Problem description:
Give again exactly the lines that stretch from the one with "def deltaOf (data" to the end of the data below, including both of those lines and nothing else.

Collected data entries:
-- ==== Sys2Proof/Machine/Operands.lean ====
section
/-! DEFINITION. How each operand is built from the data byte of a WRITE (spec/30_encoding.md R110 to R124, R126). No
operand is sign-extended; ignored bits (R127) are read by nothing here. -/

namespace Sys2Proof.Machine

/-- Bit `k` of a data byte as a flag. -/
def flagBit (data : Byte) (k : Nat) : Bool := data.getLsbD k

/-! ## Envelope registers: pulse sub-register 0 (R110), noise sub-register 0 (R117) -/

/-- Bits 7:6 (R110). -/
def dutyOf (data : Byte) : BitVec 2 := data.extractLsb' 6 2

/-- Bits 3:0: constant volume and divider period (R110, R117). -/
def volOf (data : Byte) : BitVec 4 := data.extractLsb' 0 4

/-! ## Sweep register: pulse sub-register 1 (R111) -/

/-- Bits 6:4. -/
def swPeriodOf (data : Byte) : BitVec 3 := data.extractLsb' 4 3

/-- Bits 2:0. -/
def swShiftOf (data : Byte) : BitVec 3 := data.extractLsb' 0 3

/-! ## The 11-bit period in two parts (R112, R113, R116, R126; spec/20_memory.md R78) -/

/-- A sub-register 2 write replaces `period[7:0]`. -/
def withPeriodLow (period : Period) (data : Byte) : Period := period.extractLsb' 8 3 ++ data

/-- A sub-register 3 write replaces `period[10:8]` by data bits 2:0. -/
def withPeriodHigh (period : Period) (data : Byte) : Period := data.extractLsb' 0 3 ++ period.extractLsb' 0 8

/-- The timer reload of P1, P2 and TRI: `period + 1`, 1 to 2048 (R126). -/
def periodReload (period : Period) : BitVec 12 := period.setWidth 12 + 1

/-- The length load of a sub-register 3 write: `LENGTH_TABLE[data[7:3]]` (R126). -/
def lengthLoad (data : Byte) : BitVec 8 := lengthOf (data.extractLsb' 3 5)

/-! ## Triangle sub-register 0 (R114) -/

/-- Bits 6:0. -/
def linReloadOf (data : Byte) : BitVec 7 := data.extractLsb' 0 7

/-! ## Period indices (R119, R121) -/

/-- Bits 3:0: index into `NOISE_PERIOD[domain]` or `DMC_PERIOD[domain]`. -/
def periodIndexOf (data : Byte) : BitVec 4 := data.extractLsb' 0 4

/-! ## Sample unit (R122, R126) -/

/-- Bits 6:0: the delta counter load. -/
def deltaOf (data : Byte) : BitVec 7 := data.extractLsb' 0 7

/-- The sample start cursor `0x4000 | (addr_reg << 6)` (R126, R278). -/
def sampleCursor (addrReg : BitVec 8) : BitVec 15 := 0x4000 ||| (addrReg.setWidth 15 <<< 6)

/-- The sample length `(len_reg << 4) + 1` (R126, R278). -/
def sampleLength (lenReg : BitVec 8) : BitVec 12 := (lenReg.setWidth 12 <<< 4) + 1

/-- The bus address of a cursor: `0x8000 | cur_addr` (R75). -/
def sampleAddr (cursor : BitVec 15) : Addr := 0x8000 ||| cursor.setWidth addrBits

end Sys2Proof.Machine
end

Solution:
def deltaOf (data : Byte) : BitVec 7 := data.extractLsb' 0 7

/-- The sample start cursor `0x4000 | (addr_reg << 6)` (R126, R278). -/
def sampleCursor (addrReg : BitVec 8) : BitVec 15 := 0x4000 ||| (addrReg.setWidth 15 <<< 6)

/-- The sample length `(len_reg << 4) + 1` (R126, R278). -/
def sampleLength (lenReg : BitVec 8) : BitVec 12 := (lenReg.setWidth 12 <<< 4) + 1

/-- The bus address of a cursor: `0x8000 | cur_addr` (R75). -/
def sampleAddr (cursor : BitVec 15) : Addr := 0x8000 ||| cursor.setWidth addrBits

end Sys2Proof.Machine
end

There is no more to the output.